_How to complete this task_: Write down exactly the lines of the records below, beginning with the first and ending with the line that includes "a := Option.isSome_iff_exists.mp h".

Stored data
-- ==== Sys2Proof/Tests/Slice0.lean ====
section
/-! SUPPORT. Tests of the model: ill-formed instructions are refused, words written out from the encodings of spec/ decode to their
instructions, single steps on small states, and for every statement that has hypotheses a state and operands that meet them. -/

namespace Sys2Proof.Tests

set_option Elab.async false

open Host (Outcome)
open Sys2Proof.Machine Sys2Proof.Statements

/-! ## Helpers -/

/-- The guard that is always true. -/
def G : Guard := ⟨0, false⟩

theorem ok_of {ε α : Type} {e : Except ε α} (h : (match e with | .ok _ => true | .error _ => false) = true) : ∃ a, e = .ok a := by
  cases e with
  | ok a => exact ⟨a, rfl⟩
  | error _ => exact absurd h Bool.false_ne_true

theorem err_of {ε α : Type} {e : Except ε α} (h : (match e with | .ok _ => true | .error _ => false) = false) : ∃ a, e = .error a := by
  cases e with
  | error a => exact ⟨a, rfl⟩
  | ok _ => exact absurd h.symm Bool.false_ne_true

theorem some_of {α : Type} {o : Option α} (h : o.isSome = true) : ∃ a, o = some a := Option.isSome_iff_exists.mp h

theorem ok2_of {ε α β : Type} {e : Except ε (α × β)} (h : (match e with | .ok _ => true | .error _ => false) = true) :
    ∃ a b, e = .ok (a, b) := by cases e with
  | ok p => exact ⟨p.1, p.2, rfl⟩
  | error _ => exact absurd h Bool.false_ne_true

/-- A word on registers that are no ports begins where its guard is true, they lie in the allotment and wait for no load. -/
theorem begins_plain {s : State} {g : Guard} {srcs dsts : List XReg} {vs : List Word}
    (h : (s.guardOn g && (srcs ++ dsts).all (fun r => decide (r.toNat < s.allotOf) && !s.regBusy r) &&
      srcs.all (fun r => (s.port? r).isNone) && srcs.map s.hart.get == vs) = true) : s.begins g srcs dsts vs s := by
  simp only [Bool.and_eq_true, List.all_eq_true, decide_eq_true_eq, Bool.not_eq_true', Option.isNone_iff_eq_none, beq_iff_eq] at h
  obtain ⟨⟨⟨hg, h1⟩, h2⟩, rfl⟩ := h
  exact ⟨⟨hg, fun r hr => (h1 r hr).1, fun r hr => (h1 r hr).2⟩, readAll_plain h2⟩

/-- A word names registers within the allotment that wait for no load, its guard true. -/
theorem clear_of {s : State} {g : Guard} {rs : List XReg}
    (h : (s.guardOn g && rs.all (fun r => decide (r.toNat < s.allotOf) && !s.regBusy r)) = true) : s.clear g rs := by
  simp only [Bool.and_eq_true, List.all_eq_true, decide_eq_true_eq, Bool.not_eq_true'] at h
  exact ⟨h.1, fun r hr => (h.2 r hr).1, fun r hr => (h.2 r hr).2⟩

/-- A register that is no port can be written. -/
theorem writes_plain {s : State} {r : XReg} (h : (s.port? r).isNone = true) (v : Word) : ∃ t, s.writeReg r v = .ok t :=
  ⟨_, writeReg_plain (Option.isNone_iff_eq_none.mp h) v⟩

/-- A running stream with the whole allotment, its trap vector at word 1, and x1 = 1, x2 = 2, x3 = 3. -/
def runStream (t : Stream) : Stream :=
  { t with st := .run, allot := .a64, trapvec := 1, hart := { t.hart with x := ((t.hart.x.set 1 1).set 2 2).set 3 3 } }

/-- A kernel of context 0 on core 0 alone. -/
def kern : Kernel :=
  { id := 0, ctx := 0, part := 0, queue := 0, seq := 0, slot := 0, buf := Vector.replicate 16 0, done := 0, est := 0, tokens := 0,
    priority := 0, ncores := 1, tiers := Vector.replicate 8 0, members := [], rank := 0, plan := ⟨0, []⟩, cfg := [], placed := true,
    cores := [0], step := 0, barriers := [], race := [], comm := false, commAt := 0, commProg := ⟨none, 0⟩ }

/-- Core 0 with a kernel of context 0 and code of two words in slot 0, and stream k of it acting. -/
def base (k : StreamId) : State :=
  { ((State.reset.withFetchWord 48 0).updCore 0 fun c =>
      { c with kernel := some 0, a := runStream c.a, x := runStream c.x, m := runStream c.m, c := runStream c.c }) with
    cur := .stream 0 k, kernels := [kern], moves := [] }

/-- Stream k of core 0 changed. -/
def withStrm (k : StreamId) (f : Stream → Stream) : State := (base k).updStrm 0 k f

/-- Station core 0 acting on an event. -/
def stat : State :=
  { (State.reset.updStation 0 fun t => { t with event := some ⟨3, 0, 0, Vector.replicate 6 0⟩ }) with cur := .station 0 }

/-- A line held as lost by slice 0, for which stores wait. -/
def lostAt (s : State) (l : Nat) : State := { s with slices := s.slices.set 0 { s.slice 0 with lost := [l] } }

/-! ## Hypotheses that can be met: scalar words, traps and control (O1 to O17) -/

/-- The operands of every clause of ScalarResults: sources x1, x2, x3 and a destination x4, of any value. -/
theorem met_ScalarResults : (base .A).begins G [1, 2, 3] [4] [1, 2, 3] (base .A) ∧ (base .A).begins G [1, 2] [4] [1, 2] (base .A) ∧
    (base .A).begins G [1] [4] [1] (base .A) ∧ (base .A).clear G [4] ∧ ∀ v, ∃ t, (base .A).writeReg 4 v = .ok t :=
  ⟨begins_plain (by decide +kernel), begins_plain (by decide +kernel), begins_plain (by decide +kernel), clear_of (by decide +kernel),
    writes_plain (by decide +kernel)⟩

/-- The values that the clauses of ScalarResults describe bit by bit: LOGT, BREV, BFX at the last length, BFI, SEXT. -/
theorem met_ScalarValues :
    (∀ i < 64, (6 : Word).getLsbD i = (0x3C : BitVec 8).getLsbD
      (4 * ((2 : Word).getLsbD i).toNat + 2 * ((4 : Word).getLsbD i).toNat + ((1 : Word).getLsbD i).toNat)) ∧
    (∀ i < 64, (0x8000000000000000 : Word).getLsbD i = (1 : Word).getLsbD (63 - i)) ∧
    signCopied 5 (BitVec.ofNat 64 (rawField 5 0 64)) 63 ∧ signCopied (-1) 3 1 ∧
    ∀ i < 64, (0xF0 : Word).getLsbD i = if 4 ≤ i ∧ i < 4 + 3 + 1 then (0xF : Word).getLsbD (i - 4) else (0 : Word).getLsbD i := by
  unfold signCopied; decide +kernel

theorem met_CompareResults : (base .A).begins G [1, 2] [] [1, 2] (base .A) ∧ (base .A).begins G [1] [] [1] (base .A) ∧
    (true = true ↔ condition .lt 1 2) ∧ (false = true ↔ condition .gtu 1 ((0 : BitVec 20).signExtend 64 + 1)) :=
  ⟨begins_plain (by decide +kernel), begins_plain (by decide +kernel), by simp [condition], by simp [condition]⟩

theorem met_PlogRule : 8 ≤ (8 : BitVec 6).toNat ∧ 16 ≤ (16 : BitVec 8).toNat ∧ (base .A).guardOn G = true := by decide +kernel

theorem met_PmovRule : 2 ≤ (2 : BitVec 8).toNat ∧ (base .A).clear G [4] ∧
    (∀ i < 64, (1 : Word).getLsbD i = (decide (i < 8) && (base .A).hart.pred (BitVec.ofNat 3 i))) ∧
    (∃ t, (base .A).writeReg 4 1 = .ok t) ∧ (base .A).begins G [1] [] [1] (base .A) :=
  ⟨by decide, clear_of (by decide +kernel), by decide +kernel, writes_plain (by decide +kernel) _, begins_plain (by decide +kernel)⟩

theorem met_LilRule : (base .A).clear G [4] ∧ (∃ t, (base .A).writeReg 4 7 = .ok t) ∧ (base .A).cur = .stream 0 .A ∧
    (base .A).clear G [14#4 ++ 3#2] ∧ ((base .A).dqOf 3).closed = false ∧ ((base .A).dqOf 3).entries.length < 64 ∧
    ((base .A).dqOf 3).pops ≤ ((base .A).dqOf 3).pushes ∧ (base .A).guardOn ⟨0, true⟩ = false :=
  ⟨clear_of (by decide +kernel), writes_plain (by decide +kernel) _, by decide +kernel, clear_of (by decide +kernel), by decide +kernel⟩

/-- Queue 4 of core 0, a port of stream A at x60, holding entries. -/
def queued (es : List DqEntry) (closed : Bool) : State := (base .A).setDq 4 { dqReset with entries := es, closed := closed }

theorem met_RegisterReadsAndWrites :
    (base .A).port? 0 = none ∧ (base .A).port? 5 = none ∧ (base .A).port? 60 = some 4 ∧
    ((queued [.filled 9] false).dqOf 4).entries = .filled 9 :: [] ∧ (∃ a b, (queued [.filled 9] false).popDq 4 = .ok (a, b)) ∧
    ((queued [] true).dqOf 4).entries = [] ∧ ((queued [] true).dqOf 4).closed = true ∧
    ((queued [] false).dqOf 4).entries = [] ∧ ((queued [] false).dqOf 4).closed = false ∧
    ((queued [.reserved 1] false).dqOf 4).entries = .reserved 1 :: [] ∧
    ((queued (List.replicate 63 (.filled 0)) false).dqOf 4).entries.length < 64 ∧
    64 ≤ ((queued (List.replicate 64 (.filled 0)) false).dqOf 4).entries.length ∧
    ((queued [.heldSlot 1] false).dqOf 4).entries = .heldSlot 1 :: [] ∧
    ((queued [] false).dqOf 4).pops ≤ ((queued [] false).dqOf 4).pushes ∧
    let s := (base .A).setDq 4 { dqReset with pops := 1 }
    (s.dqOf 4).closed = false ∧ (s.dqOf 4).pushes < (s.dqOf 4).pops := by
  refine ⟨?_, ?_, ?_, ?_, ok2_of ?_, ?_, ?_, ?_, ?_, ?_, ?_, ?_, ?_, ?_, ?_⟩ <;> decide +kernel

theorem add_answers (s : State) : ∃ t, Machine.exec (.add G 4 1 2) s = .next t := finish_next _ _

theorem met_ScalarFrame : scalarShape (.add G 4 1 2) = some (G, [1, 2], some 4, none) ∧
    (base .A).begins G [1, 2] [4] [1, 2] (base .A) ∧ (∀ v, ∃ u, (base .A).writeReg 4 v = .ok u) ∧
    ∃ t, Machine.exec (.add G 4 1 2) (base .A) = .next t :=
  ⟨by decide +kernel, begins_plain (by decide +kernel), writes_plain (by decide +kernel), add_answers _⟩

theorem met_GuardAndAllotment : (base .A).guardOn ⟨0, true⟩ = false ∧ (base .A).guardOn G = true ∧
    scalarShape (.add G 16 1 2) = some (G, [1, 2], some 16, none) ∧
    ((withStrm .A fun t => { t with allot := .a16 }).guardOn G = true ∧ (withStrm .A fun t => { t with allot := .a16 }).allotOf ≤ 16) := by
  decide +kernel

theorem met_StreamHandlerTraps : (base .A).cur = .stream 0 .A ∧ shadowClass 0x11 = false ∧ ((base .A).strm 0 .A).trapvec ≠ 0 ∧
    ((base .A).strm 0 .A).tcause.getLsbD 63 = false ∧ (base .A).codeOk ((base .A).strm 0 .A).trapvec = true ∧
    ((withStrm .A fun t => { t with trapvec := 0 }).strm 0 .A).trapvec = 0 ∧ (base .A).ctxOf 0 < 1024 ∧
    ((base .A).ctx ((base .A).ctxOf 0)).state ≠ .free ∧ ((base .A).ctx ((base .A).ctxOf 0)).state ≠ .terminating := by
  decide +kernel

/-- Stream M of core 0 with a fault of the array to take. -/
theorem met_ArrayFault :
    ((((base .M).updCore 0 fun c => { c with array := { c.array with pendFault := some ⟨0x11, 0, 5⟩ } }).core 0).array.pendFault =
      some ⟨0x11, 0, 5⟩) ∧ shadowClass 0x11 = false := by decide +kernel

theorem met_ShadowHandlerTraps : (base .X).cur = .stream 0 .X ∧ (base .X).guardOn G = true := by decide +kernel

/-- A handler running after a USER trap at word 0. -/
def handler : State := withStrm .A fun t => { t with tcause := 0x8000000000000030 }

theorem met_TrapReturn : handler.cur = .stream 0 .A ∧ handler.guardOn G = true ∧ (handler.strm 0 .A).tcause.getLsbD 63 = true ∧
    (handler.strm 0 .A).tcause.setWidth 8 = 0x30#8 ∧
    ((withStrm .A fun t => { t with tcause := 0x8000000000000008 }).strm 0 .A).tcause.setWidth 8 ≠ 0x30#8 ∧
    ((base .A).strm 0 .A).tcause.getLsbD 63 = false := by decide +kernel

theorem met_Jumps : acceptable (base .A) 0 (wordsOn (base .A).pc 1) ∧ ¬acceptable (base .A) 0 (wordsOn (base .A).pc 2) ∧
    (base .A).cur = .stream 0 .A ∧ (base .A).begins G [1] [] [1] (base .A) ∧ acceptable (base .A) 0 1 ∧ (base .A).port? 1 = none :=
  ⟨by unfold acceptable; decide +kernel, by unfold acceptable; decide +kernel, by decide +kernel, begins_plain (by decide +kernel),
    by unfold acceptable; decide +kernel, by decide +kernel⟩

/-- A stream whose shadow stack holds n entries of the link 1, marked or not. -/
def linked (n : Nat) (mark : Bool) : State :=
  withStrm .A fun t => { t with hart := { t.hart with shadow := List.replicate n (setBit 1 63 mark) },
                                lists := if mark then { t.lists with opened := [5] } else t.lists }

theorem met_Calls : (base .A).clear G [1] ∧ (base .A).hart.shadow.length < (base .A).shadowRoom ∧
    (linked 8448 false).shadowRoom ≤ (linked 8448 false).hart.shadow.length ∧ (base .A).begins G [1] [1] [1] (base .A) ∧
    (linked 0 false).hart.shadow = [] ∧ (linked 1 false).hart.shadow = setBit 1 63 false :: [] ∧
    (setBit 1 63 false : Word) = 1 ∧ (setBit 1 63 true : Word).getLsbD 63 = true ∧ (setBit 1 63 false : Word) ≠ 2 ∧
    (linked 1 false).begins G [1] [] [1] (linked 1 false) ∧ (linked 1 false).begins G [2] [] [2] (linked 1 false) :=
  ⟨clear_of (by decide +kernel), by decide +kernel, by decide +kernel, begins_plain (by decide +kernel), by decide +kernel,
    by decide +kernel, by decide, by decide, by decide, begins_plain (by decide +kernel), begins_plain (by decide +kernel)⟩

/-- Stream A with levels open on list slots, some marked entries of the link 1, and list slots in use. -/
def levels (n : Nat) (mark : Nat) (use : SlotUse) : State :=
  withStrm .A fun t => { t with
    hart := { t.hart with shadow := List.replicate mark (setBit 1 63 true) }
    lists := { t.lists with opened := List.replicate n 0, slots := Vector.replicate 64 ⟨1, use⟩ } }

_Exercise output_:
-- ==== Sys2Proof/Tests/Slice0.lean ====
section
/-! SUPPORT. Tests of the model: ill-formed instructions are refused, words written out from the encodings of spec/ decode to their
instructions, single steps on small states, and for every statement that has hypotheses a state and operands that meet them. -/

namespace Sys2Proof.Tests

set_option Elab.async false

open Host (Outcome)
open Sys2Proof.Machine Sys2Proof.Statements

/-! ## Helpers -/

/-- The guard that is always true. -/
def G : Guard := ⟨0, false⟩

theorem ok_of {ε α : Type} {e : Except ε α} (h : (match e with | .ok _ => true | .error _ => false) = true) : ∃ a, e = .ok a := by
  cases e with
  | ok a => exact ⟨a, rfl⟩
  | error _ => exact absurd h Bool.false_ne_true

theorem err_of {ε α : Type} {e : Except ε α} (h : (match e with | .ok _ => true | .error _ => false) = false) : ∃ a, e = .error a := by
  cases e with
  | error a => exact ⟨a, rfl⟩
  | ok _ => exact absurd h.symm Bool.false_ne_true

theorem some_of {α : Type} {o : Option α} (h : o.isSome = true) : ∃ a, o = some a := Option.isSome_iff_exists.mp h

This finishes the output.